▸ RECORD EXCERPTS
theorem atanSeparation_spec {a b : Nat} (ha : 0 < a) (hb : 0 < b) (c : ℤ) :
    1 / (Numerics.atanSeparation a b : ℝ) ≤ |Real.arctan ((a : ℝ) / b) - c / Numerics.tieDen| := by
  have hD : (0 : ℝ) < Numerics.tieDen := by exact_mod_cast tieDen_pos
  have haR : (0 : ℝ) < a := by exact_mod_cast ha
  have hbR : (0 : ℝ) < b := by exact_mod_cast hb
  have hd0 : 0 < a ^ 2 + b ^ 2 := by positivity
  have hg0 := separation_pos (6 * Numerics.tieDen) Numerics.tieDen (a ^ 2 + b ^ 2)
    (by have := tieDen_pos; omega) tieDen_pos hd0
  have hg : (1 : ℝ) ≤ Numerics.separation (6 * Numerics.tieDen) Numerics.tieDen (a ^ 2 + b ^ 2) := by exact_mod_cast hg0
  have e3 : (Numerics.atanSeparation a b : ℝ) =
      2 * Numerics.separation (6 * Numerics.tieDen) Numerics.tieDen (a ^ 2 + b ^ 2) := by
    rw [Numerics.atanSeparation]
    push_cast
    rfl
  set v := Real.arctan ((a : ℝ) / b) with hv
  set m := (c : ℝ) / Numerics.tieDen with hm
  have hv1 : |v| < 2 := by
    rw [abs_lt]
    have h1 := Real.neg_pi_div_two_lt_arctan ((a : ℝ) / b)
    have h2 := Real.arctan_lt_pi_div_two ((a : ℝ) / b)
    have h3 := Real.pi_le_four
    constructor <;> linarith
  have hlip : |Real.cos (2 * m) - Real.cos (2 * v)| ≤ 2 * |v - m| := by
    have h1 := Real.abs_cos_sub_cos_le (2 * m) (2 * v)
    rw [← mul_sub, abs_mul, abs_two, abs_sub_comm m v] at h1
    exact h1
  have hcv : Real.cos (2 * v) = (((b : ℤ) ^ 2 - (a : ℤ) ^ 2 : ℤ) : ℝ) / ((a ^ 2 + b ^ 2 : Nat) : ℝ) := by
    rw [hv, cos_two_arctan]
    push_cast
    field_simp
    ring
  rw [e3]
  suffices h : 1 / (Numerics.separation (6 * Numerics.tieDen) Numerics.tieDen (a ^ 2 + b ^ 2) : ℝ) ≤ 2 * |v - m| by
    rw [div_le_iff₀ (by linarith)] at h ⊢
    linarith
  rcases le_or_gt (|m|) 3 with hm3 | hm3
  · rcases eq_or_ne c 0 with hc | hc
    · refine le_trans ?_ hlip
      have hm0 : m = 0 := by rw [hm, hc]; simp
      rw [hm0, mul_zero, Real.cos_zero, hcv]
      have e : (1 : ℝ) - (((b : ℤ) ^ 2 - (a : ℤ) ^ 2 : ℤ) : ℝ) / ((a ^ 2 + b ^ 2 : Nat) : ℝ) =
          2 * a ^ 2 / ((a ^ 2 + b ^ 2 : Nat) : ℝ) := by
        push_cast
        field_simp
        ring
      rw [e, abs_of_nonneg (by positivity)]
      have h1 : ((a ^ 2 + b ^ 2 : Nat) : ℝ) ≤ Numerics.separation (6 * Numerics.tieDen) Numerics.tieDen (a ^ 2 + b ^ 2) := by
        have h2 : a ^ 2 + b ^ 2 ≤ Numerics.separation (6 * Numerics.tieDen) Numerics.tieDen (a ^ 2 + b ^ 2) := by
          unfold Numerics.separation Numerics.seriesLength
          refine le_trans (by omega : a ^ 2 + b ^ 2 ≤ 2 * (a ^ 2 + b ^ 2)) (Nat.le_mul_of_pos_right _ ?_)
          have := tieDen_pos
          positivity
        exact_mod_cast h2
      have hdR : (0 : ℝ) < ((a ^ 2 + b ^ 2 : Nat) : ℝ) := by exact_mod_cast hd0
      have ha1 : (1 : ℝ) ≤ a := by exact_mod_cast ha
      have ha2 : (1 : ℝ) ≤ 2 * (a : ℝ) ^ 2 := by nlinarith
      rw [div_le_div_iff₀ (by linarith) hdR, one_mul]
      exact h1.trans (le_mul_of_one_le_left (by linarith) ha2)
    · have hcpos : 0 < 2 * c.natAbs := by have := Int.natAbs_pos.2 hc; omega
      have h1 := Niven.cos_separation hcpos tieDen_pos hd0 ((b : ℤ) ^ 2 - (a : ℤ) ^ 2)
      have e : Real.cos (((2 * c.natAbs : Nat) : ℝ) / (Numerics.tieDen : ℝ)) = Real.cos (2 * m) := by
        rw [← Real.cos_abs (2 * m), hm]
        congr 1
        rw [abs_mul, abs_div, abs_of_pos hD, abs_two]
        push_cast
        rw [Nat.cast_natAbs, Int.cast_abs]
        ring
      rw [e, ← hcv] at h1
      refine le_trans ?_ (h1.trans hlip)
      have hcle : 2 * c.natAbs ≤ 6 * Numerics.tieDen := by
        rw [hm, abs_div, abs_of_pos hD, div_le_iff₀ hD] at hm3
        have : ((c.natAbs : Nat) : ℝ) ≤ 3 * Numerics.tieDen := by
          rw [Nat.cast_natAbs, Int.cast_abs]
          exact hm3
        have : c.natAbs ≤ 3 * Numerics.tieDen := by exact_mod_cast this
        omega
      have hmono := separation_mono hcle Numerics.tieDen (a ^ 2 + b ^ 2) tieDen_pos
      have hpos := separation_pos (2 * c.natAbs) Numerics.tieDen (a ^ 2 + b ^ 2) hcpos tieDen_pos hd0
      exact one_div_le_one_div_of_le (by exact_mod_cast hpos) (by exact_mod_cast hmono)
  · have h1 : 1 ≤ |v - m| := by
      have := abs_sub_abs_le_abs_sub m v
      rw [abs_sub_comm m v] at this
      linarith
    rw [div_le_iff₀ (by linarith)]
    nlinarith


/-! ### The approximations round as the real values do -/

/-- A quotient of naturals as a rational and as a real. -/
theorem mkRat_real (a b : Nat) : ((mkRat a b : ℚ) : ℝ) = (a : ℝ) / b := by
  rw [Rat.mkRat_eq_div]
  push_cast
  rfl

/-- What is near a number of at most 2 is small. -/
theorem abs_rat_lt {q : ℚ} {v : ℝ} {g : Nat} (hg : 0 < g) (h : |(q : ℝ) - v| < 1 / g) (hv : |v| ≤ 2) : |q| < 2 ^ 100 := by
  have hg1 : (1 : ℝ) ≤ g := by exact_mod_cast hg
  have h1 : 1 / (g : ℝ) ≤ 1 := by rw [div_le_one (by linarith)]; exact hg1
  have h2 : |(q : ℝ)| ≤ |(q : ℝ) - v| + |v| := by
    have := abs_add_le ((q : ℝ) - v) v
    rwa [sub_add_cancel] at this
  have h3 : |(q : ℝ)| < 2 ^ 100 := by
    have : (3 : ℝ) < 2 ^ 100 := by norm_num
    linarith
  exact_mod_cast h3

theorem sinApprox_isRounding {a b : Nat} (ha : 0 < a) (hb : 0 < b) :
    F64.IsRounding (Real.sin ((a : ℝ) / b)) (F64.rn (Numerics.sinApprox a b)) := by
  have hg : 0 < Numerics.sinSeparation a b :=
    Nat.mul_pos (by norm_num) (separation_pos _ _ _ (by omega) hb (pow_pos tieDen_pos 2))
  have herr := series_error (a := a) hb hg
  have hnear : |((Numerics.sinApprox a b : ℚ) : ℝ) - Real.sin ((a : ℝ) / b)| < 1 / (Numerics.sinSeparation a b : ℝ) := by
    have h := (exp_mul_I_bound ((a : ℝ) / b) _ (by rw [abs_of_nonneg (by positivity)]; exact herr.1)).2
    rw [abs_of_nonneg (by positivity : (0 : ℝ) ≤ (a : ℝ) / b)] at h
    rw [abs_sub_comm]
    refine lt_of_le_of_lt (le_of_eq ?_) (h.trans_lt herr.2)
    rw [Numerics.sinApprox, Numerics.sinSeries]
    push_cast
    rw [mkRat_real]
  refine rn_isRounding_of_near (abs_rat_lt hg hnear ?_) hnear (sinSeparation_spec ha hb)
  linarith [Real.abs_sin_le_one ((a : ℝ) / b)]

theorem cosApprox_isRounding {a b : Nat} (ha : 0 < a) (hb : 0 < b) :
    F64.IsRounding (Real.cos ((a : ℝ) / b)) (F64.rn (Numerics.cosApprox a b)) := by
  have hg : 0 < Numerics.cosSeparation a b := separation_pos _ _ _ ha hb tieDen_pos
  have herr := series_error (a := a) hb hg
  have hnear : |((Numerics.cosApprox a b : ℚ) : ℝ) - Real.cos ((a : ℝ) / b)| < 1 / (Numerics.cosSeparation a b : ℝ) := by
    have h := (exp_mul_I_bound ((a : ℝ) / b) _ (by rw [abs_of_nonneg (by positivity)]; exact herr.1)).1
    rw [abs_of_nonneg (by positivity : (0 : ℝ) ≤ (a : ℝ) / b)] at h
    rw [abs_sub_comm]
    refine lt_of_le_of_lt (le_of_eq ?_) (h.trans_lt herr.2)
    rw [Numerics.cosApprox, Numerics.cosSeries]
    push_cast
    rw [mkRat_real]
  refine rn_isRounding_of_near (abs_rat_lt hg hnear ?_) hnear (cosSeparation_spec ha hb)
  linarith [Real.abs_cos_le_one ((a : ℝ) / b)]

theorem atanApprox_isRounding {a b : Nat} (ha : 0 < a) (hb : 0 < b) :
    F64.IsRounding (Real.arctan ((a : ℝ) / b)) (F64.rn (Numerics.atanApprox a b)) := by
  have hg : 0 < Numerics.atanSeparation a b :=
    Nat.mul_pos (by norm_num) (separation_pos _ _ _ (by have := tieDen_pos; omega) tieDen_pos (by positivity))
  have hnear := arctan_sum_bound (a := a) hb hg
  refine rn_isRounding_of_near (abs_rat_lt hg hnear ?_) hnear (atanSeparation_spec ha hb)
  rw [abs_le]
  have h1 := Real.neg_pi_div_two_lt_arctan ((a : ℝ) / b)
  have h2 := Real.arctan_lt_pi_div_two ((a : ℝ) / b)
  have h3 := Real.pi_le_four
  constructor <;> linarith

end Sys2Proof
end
* * *
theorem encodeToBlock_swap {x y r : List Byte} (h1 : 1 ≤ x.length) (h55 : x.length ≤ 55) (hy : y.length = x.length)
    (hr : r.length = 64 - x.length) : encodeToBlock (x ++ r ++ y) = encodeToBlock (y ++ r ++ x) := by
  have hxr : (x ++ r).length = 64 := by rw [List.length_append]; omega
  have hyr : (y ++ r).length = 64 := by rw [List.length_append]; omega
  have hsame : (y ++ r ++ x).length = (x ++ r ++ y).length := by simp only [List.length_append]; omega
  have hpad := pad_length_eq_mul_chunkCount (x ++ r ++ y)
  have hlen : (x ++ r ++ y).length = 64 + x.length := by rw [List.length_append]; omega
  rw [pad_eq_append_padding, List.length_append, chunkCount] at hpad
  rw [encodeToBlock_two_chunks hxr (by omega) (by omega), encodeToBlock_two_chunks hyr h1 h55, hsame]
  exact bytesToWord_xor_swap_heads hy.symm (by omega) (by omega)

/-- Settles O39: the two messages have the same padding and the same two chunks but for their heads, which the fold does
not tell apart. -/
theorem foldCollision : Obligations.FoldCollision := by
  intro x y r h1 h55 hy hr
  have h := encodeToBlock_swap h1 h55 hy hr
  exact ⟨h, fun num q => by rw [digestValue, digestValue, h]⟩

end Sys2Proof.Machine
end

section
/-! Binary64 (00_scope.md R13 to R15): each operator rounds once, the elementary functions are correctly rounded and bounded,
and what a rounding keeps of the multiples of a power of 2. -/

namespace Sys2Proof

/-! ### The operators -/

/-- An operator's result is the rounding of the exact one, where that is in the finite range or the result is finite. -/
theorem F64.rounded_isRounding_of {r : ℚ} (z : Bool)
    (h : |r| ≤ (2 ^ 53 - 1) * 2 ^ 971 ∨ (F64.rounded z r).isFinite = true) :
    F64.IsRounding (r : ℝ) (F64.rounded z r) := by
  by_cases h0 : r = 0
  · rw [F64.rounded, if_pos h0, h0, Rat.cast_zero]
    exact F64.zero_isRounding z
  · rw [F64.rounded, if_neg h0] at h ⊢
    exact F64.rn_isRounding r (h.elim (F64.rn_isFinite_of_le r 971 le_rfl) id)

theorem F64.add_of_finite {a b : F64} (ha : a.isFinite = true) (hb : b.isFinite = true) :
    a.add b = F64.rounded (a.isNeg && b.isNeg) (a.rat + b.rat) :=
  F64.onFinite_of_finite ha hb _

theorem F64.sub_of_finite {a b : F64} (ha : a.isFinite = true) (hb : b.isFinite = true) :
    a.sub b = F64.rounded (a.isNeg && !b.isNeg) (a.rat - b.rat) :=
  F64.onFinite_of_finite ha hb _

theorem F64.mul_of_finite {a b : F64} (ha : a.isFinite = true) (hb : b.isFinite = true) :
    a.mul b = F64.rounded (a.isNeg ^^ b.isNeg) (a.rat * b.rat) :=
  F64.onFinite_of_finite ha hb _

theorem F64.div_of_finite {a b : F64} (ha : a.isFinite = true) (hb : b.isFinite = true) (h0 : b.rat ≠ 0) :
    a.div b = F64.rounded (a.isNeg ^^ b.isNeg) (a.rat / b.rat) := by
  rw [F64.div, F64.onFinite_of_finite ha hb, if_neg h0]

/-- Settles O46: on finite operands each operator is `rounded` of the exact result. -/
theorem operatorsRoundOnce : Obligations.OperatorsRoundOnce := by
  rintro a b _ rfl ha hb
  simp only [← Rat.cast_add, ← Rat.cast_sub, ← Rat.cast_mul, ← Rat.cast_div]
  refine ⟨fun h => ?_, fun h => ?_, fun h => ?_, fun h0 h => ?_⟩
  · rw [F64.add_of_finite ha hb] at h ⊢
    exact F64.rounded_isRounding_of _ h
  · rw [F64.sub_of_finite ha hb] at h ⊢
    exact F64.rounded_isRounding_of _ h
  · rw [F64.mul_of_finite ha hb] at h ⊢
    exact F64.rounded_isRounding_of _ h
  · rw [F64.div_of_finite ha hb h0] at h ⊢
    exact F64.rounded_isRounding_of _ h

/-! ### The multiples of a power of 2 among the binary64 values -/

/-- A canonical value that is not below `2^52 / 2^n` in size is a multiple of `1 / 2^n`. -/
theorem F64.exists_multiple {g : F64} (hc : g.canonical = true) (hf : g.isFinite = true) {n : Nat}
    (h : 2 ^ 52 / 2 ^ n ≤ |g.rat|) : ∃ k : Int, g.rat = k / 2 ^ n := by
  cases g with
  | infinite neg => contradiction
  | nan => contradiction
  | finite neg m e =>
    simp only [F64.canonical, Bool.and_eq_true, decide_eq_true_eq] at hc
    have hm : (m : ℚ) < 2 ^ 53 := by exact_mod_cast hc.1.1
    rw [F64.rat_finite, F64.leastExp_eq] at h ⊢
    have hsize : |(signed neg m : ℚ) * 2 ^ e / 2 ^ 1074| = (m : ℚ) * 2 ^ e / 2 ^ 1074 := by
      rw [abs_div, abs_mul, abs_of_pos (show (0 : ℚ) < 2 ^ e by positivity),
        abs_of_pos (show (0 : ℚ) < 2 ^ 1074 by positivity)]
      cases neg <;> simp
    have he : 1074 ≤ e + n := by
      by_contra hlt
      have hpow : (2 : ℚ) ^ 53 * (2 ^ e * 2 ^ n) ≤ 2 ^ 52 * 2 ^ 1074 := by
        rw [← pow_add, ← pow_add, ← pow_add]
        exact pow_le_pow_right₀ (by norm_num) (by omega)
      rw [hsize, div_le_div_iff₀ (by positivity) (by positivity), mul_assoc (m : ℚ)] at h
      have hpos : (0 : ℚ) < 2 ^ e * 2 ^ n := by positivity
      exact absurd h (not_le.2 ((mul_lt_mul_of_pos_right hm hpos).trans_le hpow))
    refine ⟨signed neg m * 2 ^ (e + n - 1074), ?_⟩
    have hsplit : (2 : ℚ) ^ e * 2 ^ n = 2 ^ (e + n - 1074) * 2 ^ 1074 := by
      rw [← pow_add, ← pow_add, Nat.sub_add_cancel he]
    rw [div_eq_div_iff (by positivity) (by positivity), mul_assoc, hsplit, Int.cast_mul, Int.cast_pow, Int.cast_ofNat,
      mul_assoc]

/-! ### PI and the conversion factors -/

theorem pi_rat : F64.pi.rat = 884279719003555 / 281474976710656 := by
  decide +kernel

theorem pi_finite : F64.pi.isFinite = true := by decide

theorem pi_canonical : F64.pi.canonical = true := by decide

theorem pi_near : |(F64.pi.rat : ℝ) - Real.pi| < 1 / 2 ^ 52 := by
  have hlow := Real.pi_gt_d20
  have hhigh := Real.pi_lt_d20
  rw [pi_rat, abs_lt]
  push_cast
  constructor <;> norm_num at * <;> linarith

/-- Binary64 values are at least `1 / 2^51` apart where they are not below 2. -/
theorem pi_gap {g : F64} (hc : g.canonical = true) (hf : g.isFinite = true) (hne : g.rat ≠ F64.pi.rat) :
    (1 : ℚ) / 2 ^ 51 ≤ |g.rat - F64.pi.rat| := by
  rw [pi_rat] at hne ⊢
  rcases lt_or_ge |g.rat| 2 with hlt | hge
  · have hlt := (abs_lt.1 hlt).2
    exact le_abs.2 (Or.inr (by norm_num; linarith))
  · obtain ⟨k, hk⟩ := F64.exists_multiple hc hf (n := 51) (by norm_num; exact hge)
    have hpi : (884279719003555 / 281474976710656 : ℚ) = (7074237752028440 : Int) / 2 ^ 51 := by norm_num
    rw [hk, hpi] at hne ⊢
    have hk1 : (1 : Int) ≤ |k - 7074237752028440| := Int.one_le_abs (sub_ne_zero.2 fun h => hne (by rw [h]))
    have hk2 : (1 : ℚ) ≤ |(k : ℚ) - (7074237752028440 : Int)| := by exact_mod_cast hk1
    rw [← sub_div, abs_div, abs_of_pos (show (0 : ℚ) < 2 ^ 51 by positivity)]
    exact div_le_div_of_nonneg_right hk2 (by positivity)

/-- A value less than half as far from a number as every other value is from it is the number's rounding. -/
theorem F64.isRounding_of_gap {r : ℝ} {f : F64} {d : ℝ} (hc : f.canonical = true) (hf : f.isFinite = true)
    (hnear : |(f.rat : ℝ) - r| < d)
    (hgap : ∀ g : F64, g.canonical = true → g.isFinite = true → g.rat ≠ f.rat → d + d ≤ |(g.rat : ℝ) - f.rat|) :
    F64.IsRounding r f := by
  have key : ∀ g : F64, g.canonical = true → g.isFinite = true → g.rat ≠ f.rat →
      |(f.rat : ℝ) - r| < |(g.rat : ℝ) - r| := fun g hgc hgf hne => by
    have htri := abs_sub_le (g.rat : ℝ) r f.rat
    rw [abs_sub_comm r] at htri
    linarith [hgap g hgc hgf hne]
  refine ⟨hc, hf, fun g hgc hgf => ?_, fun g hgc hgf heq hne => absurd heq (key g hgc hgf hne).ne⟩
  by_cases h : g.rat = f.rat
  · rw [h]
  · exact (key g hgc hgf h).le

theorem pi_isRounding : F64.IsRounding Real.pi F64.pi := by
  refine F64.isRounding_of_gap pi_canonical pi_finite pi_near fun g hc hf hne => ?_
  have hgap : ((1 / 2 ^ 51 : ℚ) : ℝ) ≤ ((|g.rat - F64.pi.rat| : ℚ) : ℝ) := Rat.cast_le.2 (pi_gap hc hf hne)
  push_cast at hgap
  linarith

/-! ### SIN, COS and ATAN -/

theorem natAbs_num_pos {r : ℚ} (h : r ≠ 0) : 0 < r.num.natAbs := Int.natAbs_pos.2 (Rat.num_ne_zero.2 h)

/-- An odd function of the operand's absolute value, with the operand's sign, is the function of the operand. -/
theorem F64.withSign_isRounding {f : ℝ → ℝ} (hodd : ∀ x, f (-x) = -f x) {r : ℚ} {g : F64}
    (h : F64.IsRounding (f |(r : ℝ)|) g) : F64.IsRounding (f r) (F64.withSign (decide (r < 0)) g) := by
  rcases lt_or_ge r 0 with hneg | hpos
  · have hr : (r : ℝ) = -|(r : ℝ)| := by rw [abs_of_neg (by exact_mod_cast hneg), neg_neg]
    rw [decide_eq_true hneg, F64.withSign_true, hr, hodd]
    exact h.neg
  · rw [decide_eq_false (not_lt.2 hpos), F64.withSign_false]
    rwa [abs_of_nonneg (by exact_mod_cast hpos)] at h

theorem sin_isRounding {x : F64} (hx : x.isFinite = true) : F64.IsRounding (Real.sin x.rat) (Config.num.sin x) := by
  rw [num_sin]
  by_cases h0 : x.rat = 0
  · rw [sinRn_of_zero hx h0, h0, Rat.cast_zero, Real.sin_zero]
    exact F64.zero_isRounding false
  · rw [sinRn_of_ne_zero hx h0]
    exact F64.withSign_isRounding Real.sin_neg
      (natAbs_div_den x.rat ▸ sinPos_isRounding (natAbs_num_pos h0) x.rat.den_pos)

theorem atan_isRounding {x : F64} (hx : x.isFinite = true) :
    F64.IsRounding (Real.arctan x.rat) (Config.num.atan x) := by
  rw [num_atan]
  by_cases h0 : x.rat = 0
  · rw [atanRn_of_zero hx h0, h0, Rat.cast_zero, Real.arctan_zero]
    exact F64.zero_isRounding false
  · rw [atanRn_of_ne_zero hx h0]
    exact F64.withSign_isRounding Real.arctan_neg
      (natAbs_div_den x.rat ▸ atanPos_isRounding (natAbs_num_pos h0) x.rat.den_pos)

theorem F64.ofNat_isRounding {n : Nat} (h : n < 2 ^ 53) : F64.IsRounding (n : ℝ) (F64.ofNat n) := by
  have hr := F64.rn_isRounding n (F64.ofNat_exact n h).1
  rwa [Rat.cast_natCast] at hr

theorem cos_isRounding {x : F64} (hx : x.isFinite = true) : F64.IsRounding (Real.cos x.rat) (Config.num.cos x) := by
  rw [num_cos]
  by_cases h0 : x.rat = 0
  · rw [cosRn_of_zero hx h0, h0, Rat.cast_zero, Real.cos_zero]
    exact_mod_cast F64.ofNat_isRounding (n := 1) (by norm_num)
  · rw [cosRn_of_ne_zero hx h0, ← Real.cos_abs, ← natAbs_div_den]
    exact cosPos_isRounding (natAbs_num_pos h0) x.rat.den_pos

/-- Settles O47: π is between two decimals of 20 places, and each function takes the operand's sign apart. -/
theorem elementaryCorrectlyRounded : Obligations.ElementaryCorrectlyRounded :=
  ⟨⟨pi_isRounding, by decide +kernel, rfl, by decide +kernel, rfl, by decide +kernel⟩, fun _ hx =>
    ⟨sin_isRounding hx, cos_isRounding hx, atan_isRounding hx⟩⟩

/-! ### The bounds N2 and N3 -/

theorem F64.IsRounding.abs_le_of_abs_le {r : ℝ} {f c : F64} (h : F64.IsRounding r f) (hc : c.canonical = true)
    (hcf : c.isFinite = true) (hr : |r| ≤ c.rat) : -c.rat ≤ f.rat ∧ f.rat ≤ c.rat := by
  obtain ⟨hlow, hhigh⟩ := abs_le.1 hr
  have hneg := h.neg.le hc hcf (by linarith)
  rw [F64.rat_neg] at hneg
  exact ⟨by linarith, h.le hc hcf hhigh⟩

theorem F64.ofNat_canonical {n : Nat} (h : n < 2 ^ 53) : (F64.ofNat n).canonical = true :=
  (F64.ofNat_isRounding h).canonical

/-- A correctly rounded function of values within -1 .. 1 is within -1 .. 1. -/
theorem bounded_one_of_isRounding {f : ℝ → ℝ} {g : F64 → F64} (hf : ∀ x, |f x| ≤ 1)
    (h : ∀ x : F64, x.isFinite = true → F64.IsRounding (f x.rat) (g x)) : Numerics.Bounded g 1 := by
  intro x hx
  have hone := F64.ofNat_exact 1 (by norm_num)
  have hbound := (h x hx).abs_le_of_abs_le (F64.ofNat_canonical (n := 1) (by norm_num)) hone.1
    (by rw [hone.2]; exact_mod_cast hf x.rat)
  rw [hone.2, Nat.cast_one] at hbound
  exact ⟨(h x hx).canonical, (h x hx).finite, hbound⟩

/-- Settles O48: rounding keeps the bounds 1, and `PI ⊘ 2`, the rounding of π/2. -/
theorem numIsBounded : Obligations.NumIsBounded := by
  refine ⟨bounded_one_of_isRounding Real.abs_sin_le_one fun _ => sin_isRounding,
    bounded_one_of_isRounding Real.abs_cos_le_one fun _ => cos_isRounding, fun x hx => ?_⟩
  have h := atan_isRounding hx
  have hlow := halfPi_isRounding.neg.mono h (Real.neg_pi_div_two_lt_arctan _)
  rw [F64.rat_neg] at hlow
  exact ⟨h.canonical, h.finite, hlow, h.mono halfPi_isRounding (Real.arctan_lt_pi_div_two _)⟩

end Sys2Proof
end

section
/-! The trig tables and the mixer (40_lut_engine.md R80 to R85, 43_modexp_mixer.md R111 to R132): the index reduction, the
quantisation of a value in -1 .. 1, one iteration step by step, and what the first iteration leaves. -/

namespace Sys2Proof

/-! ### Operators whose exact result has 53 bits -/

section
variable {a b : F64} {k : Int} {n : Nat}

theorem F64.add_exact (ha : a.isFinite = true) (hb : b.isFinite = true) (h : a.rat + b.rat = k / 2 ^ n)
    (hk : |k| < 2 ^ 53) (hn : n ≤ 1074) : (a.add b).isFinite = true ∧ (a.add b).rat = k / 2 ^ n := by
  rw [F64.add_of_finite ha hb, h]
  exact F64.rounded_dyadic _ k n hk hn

▸ WHAT IS REQUIRED
Wherever a line above contains "hlow", copy that line.

▸ TASK RESPONSE
  have hlow := Real.pi_gt_d20
  obtain ⟨hlow, hhigh⟩ := abs_le.1 hr
  have hlow := halfPi_isRounding.neg.mono h (Real.neg_pi_div_two_lt_arctan _)
  rw [F64.rat_neg] at hlow
  exact ⟨h.canonical, h.finite, hlow, h.mono halfPi_isRounding (Real.arctan_lt_pi_div_two _)⟩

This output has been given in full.